About this task:
Go through the data below and return each line where the string "detail" appears.
[Records shown Boundary: Start]
-- ==== Sys2Proof/Machine/Gennal.lean ====
section
/-! DEFINITION. The mailbox and the Gennal commands (13). A row of a command is the host's writes of the argument words that
Table 13.2 lists for it, then of CMD_CTL with its opcode and token; the command's work is done in the step of its
acceptance, but where it waits for something that another row brings (log entries 8, 17). -/

namespace Sys2Proof.Machine

/-! ### The mailbox (13 R333) -/

/-- What reaches Gennal from outside the mailbox while it works: the BOOT port, the ring census, the lock, failing tests. -/
structure Extras where
  read    : BootRead := .noAnswer 0 { bytes := [], bad := [], ue := [] }
  load    : BootRead := .noAnswer 0 { bytes := [], bad := [], ue := [] }
  write   : BootWrite := .noAnswer 0
  ringFail : Option RingCase := none
  census  : BitVec 128 := 0
  lock    : Option (BitVec 256) := none
  failing : BitVec 4 := 0
  deriving DecidableEq, Repr

/-- The bits of `v`, ascending, placed at the bits of a word that `named` does not name. -/
def spread (named : Word) (v : Nat) : Word :=
  BitVec.ofNat 32 ((List.range 32).foldl (fun (p : Nat × Nat) i =>
    if named.getLsbD i then p else (p.1 + (p.2 % 2) * 2 ^ i, p.2 / 2)) (0, v)).1

/-- A bit that the table does not name is set (13 R336). -/
def unnamed (named w : Word) : Bool := w &&& ~~~ named != 0

/-- Fail with a code and no results. -/
def fail (code : BitVec 8) (s : State) : State := finish code {} s

/-- Complete with no results. -/
def done (s : State) : State := finish 0 {} s

/-- Wait for something that another row brings. -/
def await (j : Job) (s : State) : State := { s with cmd := { s.cmd with job := j } }

/-! ### LOAD (13 Table 13.8, R341, R342; 04 R109) -/

/-- LOAD with DEST 0. -/
def loadStore (nobump : Bool) (off n : Nat) (s : State) : State :=
  if off % 8 ≠ 0 ∨ n % 8 ≠ 0 ∨ n < 8 ∨ 4096 < n ∨ 0x40000 < off + n then fail 2 s
  else
    let s := { s with prog := copyBytes s.cmd.buf 0 s.prog off n }
    done (if nobump then markRec s else bumpEpoch s)

/-- OFFSET and NBYTES name whole beats inside one copy area (13 Table 13.6). -/
def areaOk (off n : Nat) : Bool :=
  off % 32 == 0 && n % 32 == 0 && decide (32 ≤ n) && decide (n ≤ 4096) && decide (off + n ≤ 0x80000) &&
  off / 0x40000 == (off + n - 1) / 0x40000

/-- The copy area is the one that BS_STAT.ACTIVE names. -/
def activeArea (s : State) (off : Nat) : Bool := s.bs.active.toNat == off / 0x40000

/-- The results of a BOOT-port response that was not OK (13 Table 13.3, 0x0B), whose detail code counts with TERR and GERR alone (02 R51). -/
def badResponse (resp : BitVec 3) (detail : BitVec 4) (off : Nat) : Results :=
  { r2 := BitVec.ofNat 32 off, r3 := BitVec.ofNat 32 (at32 4 (respDetail resp detail).toNat + resp.toNat) }

/-- The address of an offset from the base of copy A. -/
def optionAddr (off : Nat) : Nat := copyBase false + off

/-- The answers to a LOAD of which the burst with the beat at option-area offset `o` is answered with another code than OK: WR_BEAT is
that of the first beat that failed (02 R53). -/
def errorAt (r : BitVec 3) (d : BitVec 4) (o : Nat) (b : BootBurst) : BitVec 3 × BitVec 4 × BitVec 3 :=
  if b.addr ≤ optionAddr o ∧ optionAddr o < b.addr + 32 * b.len then (r, d, BitVec.ofNat 3 ((optionAddr o - b.addr) / 32))
  else (0, 0, 0)

/-- Every answer is OK. -/
def allOk (_ : BootBurst) : BitVec 3 × BitVec 4 × BitVec 3 := (0, 0, 0)

/-- LOAD with DEST 1. -/
def loadOption (off n : Nat) (x : Extras) (s : State) : State :=
  if !areaOk off n then fail 2 s
  else if s.mon.vmon then fail 9 s
  else if activeArea s off then fail 10 s
  else if allLost s.boot.wtags then fail 12 s
  else
    let a := optionAddr off
    let all := burstsOf a n
    let s := freshBoot s
    match x.write with
    | .noAnswer lost =>
      await (.bootWrite off n n none false) (writeBursts a allOk (loseBurst (some (min lost.toNat (all.length - 1))) all) s)
    | .later p =>
      let l := burstsWithin a p.toNat all
      await (.bootWrite off n (burstBytes l) (some s.boot.wtags) false) (writeBursts a allOk (loseBurst (some (l.length - 1)) l) s)
    | .ok => done (writeBursts a allOk all s)
    | .strays none l => done (bootStrays l (writeBursts a allOk all s))
    | .strays (some lost) l =>
      await (.bootWrite off n n none false)
        (bootStrays l (writeBursts a allOk (loseBurst (some (min lost.toNat (all.length - 1))) all) s))
    | .err r d o => finish 11 (badResponse r d o.toNat) (writeBursts a (errorAt r d o.toNat) all s)

/-- The last burst that was presented is answered OK: its tag is free again. -/
def lastAnswer (tags : BitVec 4) (s : State) : State :=
  match (List.range 4).find? (fun t => s.boot.wtags.getLsbD t && !tags.getLsbD t) with
  | some t => passCycles ([{ wr := some (wrOf t 0 0 0) }], { s.boot with wtags := tags }) s
  | none => s

/-- A LOAD of the option area whose responses come in ends (13 R341): with 0x09 where VMON_LOW rose before everything was presented
(13 R342). -/
def loadEnds (off n p : Nat) (stopped : Bool) (tags : BitVec 4) (s : State) : State :=
  let s := lastAnswer tags s
  if stopped ∧ p < n then finish 9 { r2 := BitVec.ofNat 32 (off + p) } s
  else done (writeBursts (optionAddr off) allOk (burstsBeyond (optionAddr off) p (burstsOf (optionAddr off) n)) s)

/-- LOAD. -/
def runLoad (x : Extras) (s : State) : State :=
  let a := s.cmd.args
  if unnamed 3 a.a0 then fail 1 s
  else if bit a.a0 0 then loadOption a.a1.toNat a.a2.toNat x s
  else loadStore (bit a.a0 1) a.a1.toNat a.a2.toNat s

/-! ### VERIFY, RESTRUCTURE (13 R341) -/

/-- RES0 to RES2 of VERIFY (13 Table 13.2). -/
def verifyResults (r : Nat × Nat) (b : List Byte) : Results :=
  { r0 := BitVec.ofNat 32 (r.1 + at32 8 r.2), r1 := BitVec.ofNat 32 (imgSeq b), r2 := BitVec.ofNat 32 (imgLength b) }

/-- A VERIFY that waited for the SHA-256 unit goes on (13 R346). -/
def verifyGoes (s : State) : State :=
  match s.cmd.job with
  | .verifyWait _ i lock =>
    if s.dig.users.isEmpty then
      finish 0 (verifyResults (validate { image := i } lock) i.bytes) s
    else s
  | _ => s

/-- The burst of this index of a list, or its last. -/
def lostIn (lost : BitVec 11) (l : List BootBurst) : Option Nat := some (min lost.toNat (l.length - 1))

/-- Gennal reads a whole copy area (12 R307); with `lost` a burst gets no final response. -/
def readCopy (copyB : Bool) (i : CopyImage) (lost : Option (BitVec 11)) (s : State) : State :=
  let a := copyBase copyB
  readBoot a a 0x40000 i (lost.bind (fun k => lostIn k (burstsOf a 0x40000))) s
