/-- Replace CMD_ARGk. -/
def setArg (a : Args) (k : Nat) (v : Word) : Args :=
  match k with
  | 0 => { a with a0 := v } | 1 => { a with a1 := v } | 2 => { a with a2 := v }
  | 3 => { a with a3 := v } | 4 => { a with a4 := v } | _ => { a with a5 := v }

/-- The mailbox (Tables 13.4, 13.5); CMD_CTL reads 0. -/
def readMailbox (s : State) (w : Nat) : Word :=
  let c := s.cmd
  match w with
  | 0x801 => word (flag32 31 c.busy + flag32 30 c.done + flag32 29 c.err + flag32 28 c.lost + at32 16 c.code.toNat +
      at32 8 c.token.toNat + c.opcode.toNat)
  | 0x810 => c.res.r0
  | 0x811 => c.res.r1
  | 0x812 => c.res.r2
  | 0x813 => c.res.r3
  | _ => if 0x804 ≤ w ∧ w < 0x80A then argWord c.args (w - 0x804) else 0

/-- MOVER_BUSY: the movers `lo` to `lo` + 31 that are bound (Table 7.4). -/
def busyWord (s : State) (lo : Nat) : Word :=
  word ((List.range 32).map (fun m => flag32 m (mover s (lo + m)).ch.isSome)).sum

/-- A word of an address window or NV window (Tables 15.7, 15.8). -/
def windowWord (l : List Window) (k w : Nat) : Word :=
  match l[k]? with
  | none => 0
  | some x => match w with
    | 0 => fld x.base 0 32 &&& 0xFFFFF000
    | 1 => word (flag32 31 true + at32 20 x.dom.toNat + at32 16 x.port.toNat + (fld x.base 32 16 : BitVec 16).toNat)
    | 2 => fld x.limit 0 32
    | _ => word (fld x.limit 32 16 : BitVec 16).toNat

/-- Movers, peg commit and windows (0x0_3000-0x0_357F). PEND reads 1 up to the ccyc before the wrap (07 R202). -/
def readMovers (s : State) (w : Nat) : Word :=
  match w with
  | 0xC00 => word (at32 8 s.tres.toNat + s.ures.toNat)
  | 0xC02 => busyWord s 0
  | 0xC03 => busyWord s 32
  | 0xC04 => word (flag32 31 (s.pegCommits.any (fun c => decide (coreCycle s < c.wrap))))
  | _ =>
    if 0xC40 ≤ w ∧ w < 0xD40 then windowWord s.wins ((w - 0xC40) / 4) (w % 4)
    else if 0xD40 ≤ w ∧ w < 0xD60 then windowWord s.nvwins ((w - 0xD40) / 4) (w % 4)
    else 0

/-- The peg pointer of the port cycle in progress (07 R200). -/
def pegPointer (s : State) (p : Port) : Nat := (if p.ratio then coreCycle s / 2 else coreCycle s) % 64

/-- The channel of a port's holder. -/
def holderChan (s : State) (p : Port) (h : Requester) : Nat :=
  match h with
  | .fetch c => c.toNat
  | .mover m => match p.reqs.find? (fun q => q.who == h) with
    | some q => q.ch
    | none => ((mover s m.toNat).ch).getD 0

/-- PORT_STAT (Table 7.10). -/
def portStat (s : State) (p : Port) : Word :=
  word (match p.holder with
    | none => pegPointer s p
    | some h => at32 16 (holderChan s p h) + (match h with
        | .fetch _ => flag32 14 true
        | .mover m => at32 8 m.toNat) + flag32 7 true + pegPointer s p)

/-- PORT_STARVE (Table 7.15). -/
def starveWord (v : Starve) : Word :=
  word (flag32 31 v.valid + at32 16 v.ch.toNat + at32 8 v.mover.toNat + flag32 7 v.fetch + v.cls.toNat)

/-- PORT_CFG (Table 15.6). -/
def portCfg (p : Port) : Word :=
  word (at32 24 p.wdCred + at32 16 p.rqCred + flag32 8 p.en + flag32 3 p.fetch + flag32 2 p.stream + flag32 1 p.ratio +
    flag32 0 p.used)

/-- Word `o` of the block of port `n`. -/
def readPort (s : State) (n o : Nat) : Word :=
  let p := port s n
  match o with
  | 0 => portStat s p
  | 1 => word (at32 16 p.thrTimed.toNat + p.thrBulk.toNat)
  | 2 => word p.thrUrgent.toNat
  | 3 => starveWord p.starve
  | 4 => portCfg p
  | _ =>
    if 0x40 ≤ o ∧ o < 0x80 then (get 0 s.pegSh (pegKey n (o - 0x40))).setWidth 32
    else if 0x80 ≤ o ∧ o < 0xC0 then (pegIn s n (o - 0x80) (coreCycle s)).setWidth 32
    else 0

/-- The engine-side gate registers (Table 10.16) and GATE_STAGE. -/
def readGate (s : State) (w : Nat) : Word :=
  let g := s.gate
  if w < 0x1804 then wordOf g.map (w - 0x1800)
  else if w < 0x1808 then wordOf g.evt (w - 0x1804)
  else if w = 0x1808 then
    word (flag32 31 g.ringValid + at32 16 g.ringTile.toNat + flag32 10 g.ringUntaken + flag32 9 g.ringTimeout +
      flag32 8 g.ringParity + g.ringKind.toNat)
  else if 0x1A00 ≤ w ∧ w < 0x1AB4 then ruleWord g.stage (w - 0x1A00)
  else 0

/-- ROLE of GL_ID (Table 11.7). -/
def roleCode : Role → Nat
  | .standalone => 0 | .master => 1 | .member => 2

/-- ROLL_BAD_k. -/
def rollBad (r : Roll) (k : Nat) : Word :=
  match r.named[k]? with
  | some x => word (flag32 31 true + at32 16 x.2 + x.1)
  | none => 0

/-- The roll registers as they read: 0 on a member (11 Table 11.7). -/
def rollShown (s : State) : Roll := if s.gl.role = .member then {} else s.roll

/-- Ridge time, guyline, epoch, digests, commit, roll call (Table 11.7); the captured words are those of the capture
registers (15 R379). DESIGN CHOICE: GL_DLY shows the low 16 bits of a larger D (log entry 46). -/
def readRidge (s : State) (w : Nat) : Word :=
  let g := s.gl
  let r := rollShown s
  match w with
  | 0x1C00 => wordOf s.clk.ridge 0
  | 0x1C01 => s.cfg.capRidge
  | 0x1C02 => word (flag32 21 g.dnUsed + flag32 20 g.upUsed + at32 18 (roleCode g.role) + g.instId.toNat)
  | 0x1C03 => word g.instCount.toNat
  | 0x1C04 => word (at32 16 g.tsBound.toNat + g.syncPer.toNat)
  | 0x1C05 => word g.lead.toNat
  | 0x1C06 => word g.tail.toNat
  | 0x1C08 => word (at32 8 g.offset.toNat + flag32 3 (s.clk.slewRem != 0) + flag32 2 g.acq + flag32 1 g.dnLink.up +
      flag32 0 g.upLink.up)
  | 0x1C09 => word (hopDelay s % 65536)
  | 0x1C0A => word (at32 24 g.steps.toNat + at32 16 g.late.toNat + at32 8 g.drop.toNat + g.bad.toNat)
  | 0x1C10 => s.dig.epoch
  | 0x1C18 => wordOf s.dig.recd 0
  | 0x1C20 => wordOf s.dig.act 0
  | 0x1C28 => s.com.sel.setWidth 32
  | 0x1C29 => word (flag32 31 s.com.armed + flag32 30 s.dig.recPend)
  | 0x1C2A => wordOf s.com.t 0
  | 0x1C2B => s.cfg.capCommit
  | 0x1C30 => s.com.ep
  | 0x1C40 => word (flag32 31 r.done + flag32 30 r.active + r.round.toNat)
  | 0x1C41 => word r.seen.length
  | 0x1C42 => word r.nbad.toNat
  | _ =>
    if 0x1C19 ≤ w ∧ w < 0x1C20 then wordOf s.cfg.capRec (w - 0x1C19)
    else if 0x1C21 ≤ w ∧ w < 0x1C28 then wordOf s.cfg.capAct (w - 0x1C21)
    else if 0x1C2C ≤ w ∧ w < 0x1C30 then wordOf s.com.gates (w - 0x1C2C)
    else if 0x1C44 ≤ w ∧ w < 0x1C54 then rollBad r (w - 0x1C44)
    else 0

/-- ROLL_SEEN_k. -/
def rollSeen (r : Roll) (k : Nat) : Word := word ((List.range 32).map (fun j => flag32 j (r.seen.contains (32 * k + j)))).sum

/-- The route shadows and the routes in force (0x1_0000-0x1_BFFF). -/
def readRoute (s : State) (w : Nat) : Word :=
  if w < 0x4200 then get 0 s.shadow.req (w - 0x4000)
  else if w < 0x4400 then get 0 s.routes.req (w - 0x4200)
  else if w < 0x4440 then get 0 s.shadow.glob (w - 0x4400)
  else if w < 0x4480 then get 0 s.routes.glob (w - 0x4440)
  else if w < 0x5000 then 0
  else if w < 0x6000 then get 0 s.shadow.evt (w - 0x5000)
  else get 0 s.routes.evt (w - 0x6000)

/-! ### Reads of a per-channel block (04 Table 4.1; 15 Table 15.5) -/

/-- CH_STAT (Table 4.3). -/
def chStat (s : State) (ch : Nat) : Word :=
  let c := chan s ch
  word (at32 16 c.waitArg.toNat + flag32 12 c.haltPend + flag32 11 c.dlArmed + flag32 10 c.parkSrc + flag32 9 c.inMove +
    flag32 8 c.parkPend + flag32 7 (moverOf s ch).isSome + at32 4 (waitCode c.waitOn) + stateCode c.st)

/-- CH_CFG (Table 4.6); PRIO reads its shadow (00 Table 0.4). -/
def chCfg (c : Channel) : Word :=
  word (at32 16 c.homeDom.toNat + flag32 15 c.autoResume + flag32 14 c.pin + at32 8 c.mid.toNat + flag32 6 c.assigned +
    flag32 5 c.priv + at32 2 c.prioSh.toNat + (clsCode c.cls).toNat)

/-- FAULT_INFO (Table 9.1). -/
def faultInfoWord (f : FaultInfo) : Word :=
  word (flag32 31 f.valid + at32 16 f.port.toNat + at32 8 f.detail.toNat + at32 4 f.dir.toNat + (causeCode f.cause).toNat)

/-- The words of a program address (Table 4.8). -/
def paddrLo (p : PAddr) : Word := fld p.addr 0 32 &&& 0xFFFFFFF8
/-- See `paddrLo`. -/
def paddrHi (p : PAddr) : Word := word (flag32 31 p.sys + (fld p.addr 32 16 : BitVec 16).toNat)

/-- The upper word of a 48-bit address. -/
def addrHi (a : BitVec 48) : Word := word (fld a 32 16 : BitVec 16).toNat

/-- The 64-bit registers of the block: the word offset of the _LO word, and both words as they stand. -/
def chPair (c : Channel) (o : Nat) : Option (Word × Word) :=
  match o with
  | 4 => some (paddrLo c.entry, paddrHi c.entry)
  | 6 => some (paddrLo c.pc, paddrHi c.pc)
  | 8 => some (fld c.a.r0 0 32, addrHi c.a.r0)
  | 10 => some (fld c.a.r1 0 32, addrHi c.a.r1)
  | 12 => some (fld c.a.r2 0 32, addrHi c.a.r2)
  | 14 => some (fld c.a.r3 0 32, addrHi c.a.r3)
  | 24 => some (wordOf c.dl 0, wordOf c.dl 1)
  | 26 => some (fld c.faultAddr 0 32, addrHi c.faultAddr)
  | 30 => some (paddrLo c.faultPc, paddrHi c.faultPc)
  | _ => none

/-- Word `o` of the block of channel `ch`. -/
def readChan (s : State) (ch o : Nat) : Word :=
  let c := chan s ch
  match chPair c o with
  | some p => p.1
  | none =>
    match o with
    | 0 => word (flag32 0 c.en)
    | 1 => chStat s ch
    | 2 => chCfg c
    | 3 => word (at32 16 (wtagCount s ch) + rtagCount s ch)
    | 16 => c.l.r0
    | 17 => c.l.r1
    | 18 => c.l.r2
    | 19 => c.l.r3
    | 20 => word c.moveRd.toNat
    | 21 => word c.moveWr.toNat
    | 22 => c.watchVal
    | 23 => word c.watchCnt.toNat
    | 28 => faultInfoWord c.faultInfo
    | 29 => 0
    | _ => s.cfg.capCh

/-! ### Reads (15 R374-R379) -/

/-- The register is held in AO (Table 15.4). -/
def heldInAo (w : Nat) : Bool :=
  (decide (w < 0x300) && w != 0x080 && w != 0x081 && w != 0x144 && w != 0x180) ||
  (decide (0x1C00 ≤ w) && decide (w < 0x1C10)) || (decide (0x1C40 ≤ w) && decide (w < 0x1C54))

/-- CORE and SRAM answer: in RUN, and during boot and a wake from RETAIN or OFF_RDY (01 R29, 15 R377). -/
def coreAnswers (s : State) : Bool := coreOn s || (s.pwr.st == .waking && s.pwr.dozeW.isNone)

/-- The content of a register of the block outside the gate tiles. An offset that no table names reads 0 (15 R376). -/
def readReg (s : State) (w : Nat) : Word :=
  if w < 0x200 then readAdmin s w
  else if w < 0x300 then readLog s ((w - 0x200) / 4) (w % 4)
  else if w < 0x400 then 0
  else if w < 0x480 then readLines s w
  else if w < 0x800 then 0
  else if w < 0x840 then readMailbox s w
  else if w < 0xC00 then 0
  else if w < 0xD60 then readMovers s w
  else if w < 0x1000 then 0
  else if w < 0x1800 then readPort s ((w - 0x1000) / 0x100) (w % 0x100)
  else if w < 0x1AB4 then readGate s w
  else if w < 0x1C00 then 0
  else if w < 0x1C54 then readRidge s w
  else if w < 0x2800 then 0
  else if w < 0x3000 then rollSeen (rollShown s) (w - 0x2800)
  else if w < 0x3400 then readWord s.cmd.buf (4 * (w - 0x3000))
  else if w < 0x4000 then 0
  else if w < 0x7000 then readRoute s w
  else if w < 0x20000 then 0
  else if w < 0x28000 then readChan s ((w - 0x20000) / 32) (w % 32)
  else 0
[Records shown Boundary: End]
Solution to the problem:
/-- The results of a BOOT-port response that was not OK (13 Table 13.3, 0x0B), whose detail code counts with TERR and GERR alone (02 R51). -/
def badResponse (resp : BitVec 3) (detail : BitVec 4) (off : Nat) : Results :=
  { r2 := BitVec.ofNat 32 off, r3 := BitVec.ofNat 32 (at32 4 (respDetail resp detail).toNat + resp.toNat) }
  word (flag32 31 f.valid + at32 16 f.port.toNat + at32 8 f.detail.toNat + at32 4 f.dir.toNat + (causeCode f.cause).toNat)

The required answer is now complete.